Stored data entries:
◇ ◇ ◇ ◇ ◇ ◇ ◇
/-- The servo changes state on the conditions the rules name and on no others: acquiring, losing and reacquiring the track, the ends of a seek, of a settle and of
an unload, and their time limits.
Wedges, the power-stage link and the cross-lane link: a good wedge gives PES and the position, a failed one is counted and PRED stands in; valid return frames
bring the readings, an error is counted and three in a row are a link fault; idle lanes send zero frames; a value sent over the link arrives once or goes stale. -/
def Obligations.ServoStatesAndWedges : Prop :=
  (∀ (s : State) (l : Lane), (s.dev.sv l).st ≠ .load ∨ (s.dev.sv l).consistent < 8 → Gives (.loadAcquired l) s s.dev) ∧
  (∀ (s : State) (l : Lane), (s.dev.sv l).st = .load → 8 ≤ (s.dev.sv l).consistent →
    Gives (.loadAcquired l) s ((s.dev.takeHead l).enterSeek l)) ∧
  (∀ (s : State) (l : Lane), (s.dev.sv l).st = .load →
    GivesThat (.loadTimeout l) s fun d' =>
      (d'.sv l).st = .unload ∧ (d'.sv l).loadFailed = true ∧ Untouched [SV_STATUS l, SV_INT l, RG_LOGSTAT] s.dev d') ∧
  (∀ (s : State) (l : Lane), (s.dev.sv l).st ∈ [SvState.seek, .settle] → s.dev.rd (SV_DEMOD_MISSMAX l) ≤ s.dev.rd (SV_STATUS_MISS l) →
    GivesThat (.servoLost l) s fun d' =>
      (d'.sv l).st = .recover ∧ (d'.sv l).recovers = (s.dev.sv l).recovers + 1 ∧ d'.rd (SV_INT_LOST l) = 1 ∧
      Untouched [SV_STATUS l, SV_INT l, RG_LOGSTAT] s.dev d') ∧
  (∀ (s : State) (l : Lane), s.dev.rd (SV_STATUS_MISS l) < s.dev.rd (SV_DEMOD_MISSMAX l) → Gives (.servoLost l) s s.dev) ∧
  (∀ (s : State) (l : Lane), (s.dev.sv l).st = .seek → (s.dev.sv l).profEnd = true →
    GivesThat (.seekEnd l) s fun d' =>
      (d'.sv l).st = .settle ∧ (d'.sv l).p0 = (s.dev.sv l).pmeas ∧ (d'.sv l).k = 0 ∧ d'.rd (SV_INT_SEEKEND l) = 1 ∧
      Untouched [SV_STATUS l, SV_INT l] s.dev d') ∧
  (∀ (s : State) (l : Lane), (s.dev.sv l).profEnd = false → Gives (.seekEnd l) s s.dev) ∧
  (∀ (s : State) (l : Lane), (s.dev.sv l).st = .settle → s.dev.rd (SV_SOFT_NSOFT l) ≤ (s.dev.sv l).k → s.dev.rd (SV_SOFT_NSET l) ≤ (s.dev.sv l).within_ →
    GivesThat (.settleComplete l) s fun d' =>
      (d'.sv l).st = .follow ∧ (d'.sv l).recovers = 0 ∧ d'.rd (SV_STATUS_ONTRK l) = 1 ∧ d'.rd (SV_INT_ONTRACK l) = 1 ∧
      Untouched [SV_STATUS l, SV_INT l] s.dev d') ∧
  (∀ (s : State) (l : Lane), (s.dev.sv l).within_ < s.dev.rd (SV_SOFT_NSET l) → Gives (.settleComplete l) s s.dev) ∧
  (∀ (s : State) (l : Lane), (s.dev.sv l).st = .settle → 2000 ≤ (s.dev.sv l).since →
    Gives (.settleTimeout l) s ((s.dev.enterRecover l).log l.src 0x300F [ofSigned 32 (s.dev.sv l).wpe])) ∧
  (∀ (s : State) (l : Lane), (s.dev.sv l).since < 2000 → Gives (.settleTimeout l) s s.dev) ∧
  (∀ (s : State) (l : Lane), (s.dev.sv l).st = .recover → 8 ≤ (s.dev.sv l).consistent → (s.dev.sv l).recovers < 4 →
    GivesThat (.recoverReacquired l) s fun d' =>
      (d'.sv l).st = .settle ∧ d'.rd (SV_INT_RECOVERED l) = 1 ∧ (d'.sv l).recovers = (s.dev.sv l).recovers ∧
      Untouched [SV_STATUS l, SV_INT l, RG_LOGSTAT] s.dev d') ∧
  (∀ (s : State) (l : Lane), 4 ≤ (s.dev.sv l).recovers → Gives (.recoverReacquired l) s s.dev) ∧
  (∀ (s : State) (l : Lane), (s.dev.sv l).st = .recover → 4 ≤ (s.dev.sv l).recovers ∨ 2000 ≤ (s.dev.sv l).since →
    Gives (.recoverTimeout l) s ((s.dev.enterUnload l false).log l.src 0x3003)) ∧
  (∀ (s : State) (l : Lane), (s.dev.sv l).st = .unload →
    Gives (.unloadTimeout l) s ((s.dev.log l.src 0x300D).emergencyRetract l.retractCause)) ∧
  (∀ (s : State) (l : Lane), s.dev.rd (SV_STOP_STOP l) * 2 ^ 16 < (s.dev.bemf l).natAbs → Gives (.unloadStopped l) s s.dev) ∧
  (∀ (s : State) (l : Lane), (s.dev.sv l).st = .unload → (s.dev.bemf l).natAbs ≤ s.dev.rd (SV_STOP_STOP l) * 2 ^ 16 → (s.dev.sv l).loadFailed = false →
    GivesThat (.unloadStopped l) s fun d' => (d'.sv l).st = .parked ∧ Untouched [SV_STATUS l, SV_INT l] s.dev d') ∧
  (∀ (s : State) (l : Lane), (s.dev.sv l).st = .unload → (s.dev.bemf l).natAbs ≤ s.dev.rd (SV_STOP_STOP l) * 2 ^ 16 → (s.dev.sv l).loadFailed = true →
    (s.dev.sv l).attempt < 3 → GivesThat (.unloadStopped l) s fun d' => (d'.sv l).st = .load ∧ (d'.sv l).attempt = (s.dev.sv l).attempt + 1) ∧
  (∀ (s : State) (l : Lane), (s.dev.sv l).st = .unload → (s.dev.bemf l).natAbs ≤ s.dev.rd (SV_STOP_STOP l) * 2 ^ 16 → (s.dev.sv l).loadFailed = true →
    3 ≤ (s.dev.sv l).attempt → GivesThat (.unloadStopped l) s fun d' => (d'.sv l).st = .fault) ∧
  (∀ (s : State) (l : Lane) (w : WedgeRd) (b : Option WedgeRd) (n : Nat), s.dev.held1 l = true → Gives (.servoWedge l w b n) s s.dev) ∧
  (∀ (s : State) (l : Lane) (w : WedgeRd) (n : Nat), s.dev.held1 l = false → s.dev.wedgeGood l w = true → pesOf w (s.dev.rdI (SV_PGAIN_PGAIN l (s.dev.rd (SV_STATUS_HEAD l)))) ≠ none →
    s.dev.bit (BE_CTRL_RUN (.lane l)) = false → w.track < 2 ^ (SV_POS_TRACK l).n → (∀ q ∈ laneSeqs l, (s.dev.ec q).op = none) → (s.dev.sv l).st = .seek →
    GivesThat (.servoWedge l w none n) s fun d' =>
      some (d'.rdI (SV_PES_PES l)) = pesOf w (s.dev.rdI (SV_PGAIN_PGAIN l (s.dev.rd (SV_STATUS_HEAD l)))) ∧
      d'.rd (SV_POS_TRACK l) = w.track ∧ d'.rd (SV_STATUS_MISS l) = 0 ∧ (d'.sv l).bad = false ∧ (d'.sv l).idx = some w.idx ∧
      (d'.sv l).pmeas = 2 ^ 24 * (w.track : Int) + d'.rdI (SV_PES_PES l) / 2 ^ 7) ∧
  (∀ (s : State) (l : Lane) (w : WedgeRd) (n : Nat), s.dev.held1 l = false → s.dev.wedgeGood l w = false →
    s.dev.bit (BE_CTRL_RUN (.lane l)) = false → (∀ q ∈ laneSeqs l, (s.dev.ec q).op = none) → (s.dev.sv l).st = .seek →
    GivesThat (.servoWedge l w none n) s fun d' =>
      d'.rdI (SV_PES_PES l) = s.dev.rdI (SV_PES_PES l) ∧ d'.rd (SV_POS_TRACK l) = s.dev.rd (SV_POS_TRACK l) ∧
      d'.rd (SV_STATUS_MISS l) = min (s.dev.rd (SV_STATUS_MISS l) + 1) (2 ^ (SV_STATUS_MISS l).n - 1) ∧ (d'.sv l).bad = true) ∧
  (∀ (s : State) (l : Lane) (w : Nat), s.dev.bit (PS_CTRL_EN l) = false → Gives (.psReturnFrame l w) s s.dev) ∧
  (∀ (s : State) (l : Lane) (w : Nat), s.dev.bit (PS_CTRL_EN l) = true → (s.dev.sv l).st ≠ .retract → crc8 (w - bitsOf w 0 8) = bitsOf w 0 8 →
    bitsOf w 40 4 = (s.dev.ps l).seq → bitsOf w 44 4 = 0 → (s.dev.ps l).fault = false →
    GivesThat (.psReturnFrame l w) s fun d' =>
      (d'.ps l).ivcm = toSigned 16 (bitsOf w 24 16) * 2 ^ 16 ∧ (d'.ps l).vvcm = toSigned 16 (bitsOf w 8 16) * 2 ^ 16 ∧ (d'.ps l).errs = 0 ∧
      d'.rd (PS_STATUS_UP l) = 1 ∧ d'.rd (PS_STATUS_FLAGS l) = 0 ∧ Untouched [PS_STATUS l] s.dev d') ∧
  (∀ (s : State) (l : Lane) (w : Nat), s.dev.bit (PS_CTRL_EN l) = true → (s.dev.sv l).st ≠ .retract → crc8 (w - bitsOf w 0 8) ≠ bitsOf w 0 8 →
    (s.dev.ps l).errs < 2 →
    GivesThat (.psReturnFrame l w) s fun d' =>
      (d'.ps l).errs = (s.dev.ps l).errs + 1 ∧ (d'.ps l).fault = (s.dev.ps l).fault ∧ d'.rd (SV_INT_PSERR l) = 1 ∧
      (d'.sv l).st = (s.dev.sv l).st ∧ Untouched [PS_STATUS l, SV_INT l, RG_LOGSTAT] s.dev d') ∧
  (∀ (s : State) (l : Lane) (w : Nat), s.dev.bit (PS_CTRL_EN l) = true → (s.dev.sv l).st = .seek → crc8 (w - bitsOf w 0 8) ≠ bitsOf w 0 8 →
    (s.dev.ps l).errs = 2 → (s.dev.ps l).fault = false → s.dev.retracting = false →
    GivesThat (.psReturnFrame l w) s fun d' =>
      (d'.ps l).fault = true ∧ d'.rd (PS_STATUS_UP l) = 0 ∧ (d'.sv l).st = .retract ∧ d'.emretCause = some l.retractCause) ∧
  (∀ (s : State) (l : Lane), s.dev.bit (PS_CTRL_EN l) = true → (s.dev.sv l).st ∈ [SvState.off, .parked, .fault] → s.dev.twoLane = false →
    GivesThat (.psKeepalive l) s fun d' =>
      d'.out = s.dev.out ++ [.psFrame l (psWord 5 (((s.dev.ps l).seq + 1) % 16) 0 0)] ∧ (d'.ps l).vcm = 0 ∧ (d'.ps l).ma = 0 ∧ Untouched [] s.dev d') ∧
  (∀ (s : State) (l : Lane), s.dev.bit (PS_CTRL_EN l) = false → Gives (.psKeepalive l) s s.dev) ∧
  (∀ (s : State) (l : Lane) (a x : Nat), s.dev.bit (PS_CTRL_EN l) = true → (s.dev.sv l).st ∈ [SvState.off, .parked, .fault] →
    GivesThat (.psCfgGo l a x) s fun d' =>
      d'.out = s.dev.out ++ [.psFrame l (psWord 9 (((s.dev.ps l).seq + 1) % 16) (a % 256 * 256) x)] ∧ d'.rd (PS_CFG_REFUSED l) = 0 ∧
      Untouched [PS_CFG l] s.dev d') ∧
  (∀ (s : State) (l : Lane) (a x : Nat), (s.dev.sv l).st ∉ [SvState.off, .parked, .fault] →
    GivesThat (.psCfgGo l a x) s fun d' => d'.out = s.dev.out ∧ d'.rd (PS_CFG_REFUSED l) = 1 ∧ Untouched [PS_CFG l] s.dev d') ∧
  (∀ (s : State) (l : Lane), (s.dev.sv l).st ≠ .off →
    GivesThat (.psCtrlEnWrite l true) s fun d' =>
      d'.rd (PS_CTRL_EN l) = 1 ∧ (d'.ps l).seq = 15 ∧ (d'.ps l).errs = 0 ∧ (d'.ps l).maFault = false ∧
      d'.bit (PS_STATUS_UP l) = !(s.dev.ps l).fault ∧ Untouched [PS_CTRL l, PS_STATUS l] s.dev d') ∧
  (∀ (s : State) (l : Lane), (s.dev.be (.lane l.other)).xsent = none → Gives (.xoutReceive l) s s.dev) ∧
  (∀ (s : State) (l : Lane) (v : Int), (s.dev.be (.lane l.other)).xsent = some v → s.dev.twoLane = true → s.dev.bit (ELK_STATUS_UP l) = true →
    GivesThat (.xoutReceive l) s fun d' =>
      (d'.be (.lane l)).xnew = some v ∧ (d'.be (.lane l.other)).xsent = none ∧ d'.rd (BE_STATUS_XSTALE (.lane l)) = 0 ∧
      Untouched [BE_STATUS (.lane l)] s.dev d') ∧
  (∀ (s : State) (l : Lane), s.dev.twoLane = false ∨ s.dev.bit (BE_STATUS_XSTALE (.lane l)) = true → Gives (.xinStale l) s s.dev) ∧
  (∀ (s : State) (l : Lane), s.dev.twoLane = true → s.dev.bit (BE_STATUS_XSTALE (.lane l)) = false →
    GivesThat (.xinStale l) s fun d' =>
      (d'.be (.lane l)).xnew = none ∧ d'.rd (BE_STATUS_XSTALE (.lane l)) = 1 ∧ d'.rd (BE_INT_XSTALE (.lane l)) = 1 ∧ d'.rdI (BE_XIN_XIN (.lane l)) = 0 ∧
      Untouched [BE_STATUS (.lane l), BE_INT (.lane l), BE_XIN (.lane l), RG_LOGSTAT] s.dev d')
◇ ◇ ◇ ◇ ◇ ◇ ◇
> **Work instruction**
Take the line with "(∀ (s : State) (l : Lane), (s.dev.be" and every line after it in the data, and please reproduce them exactly, leaving out all other lines.

> **Result of the task**
  (∀ (s : State) (l : Lane), (s.dev.be (.lane l.other)).xsent = none → Gives (.xoutReceive l) s s.dev) ∧
  (∀ (s : State) (l : Lane) (v : Int), (s.dev.be (.lane l.other)).xsent = some v → s.dev.twoLane = true → s.dev.bit (ELK_STATUS_UP l) = true →
    GivesThat (.xoutReceive l) s fun d' =>
      (d'.be (.lane l)).xnew = some v ∧ (d'.be (.lane l.other)).xsent = none ∧ d'.rd (BE_STATUS_XSTALE (.lane l)) = 0 ∧
      Untouched [BE_STATUS (.lane l)] s.dev d') ∧
  (∀ (s : State) (l : Lane), s.dev.twoLane = false ∨ s.dev.bit (BE_STATUS_XSTALE (.lane l)) = true → Gives (.xinStale l) s s.dev) ∧
  (∀ (s : State) (l : Lane), s.dev.twoLane = true → s.dev.bit (BE_STATUS_XSTALE (.lane l)) = false →
    GivesThat (.xinStale l) s fun d' =>
      (d'.be (.lane l)).xnew = none ∧ d'.rd (BE_STATUS_XSTALE (.lane l)) = 1 ∧ d'.rd (BE_INT_XSTALE (.lane l)) = 1 ∧ d'.rdI (BE_XIN_XIN (.lane l)) = 0 ∧
      Untouched [BE_STATUS (.lane l), BE_INT (.lane l), BE_XIN (.lane l), RG_LOGSTAT] s.dev d')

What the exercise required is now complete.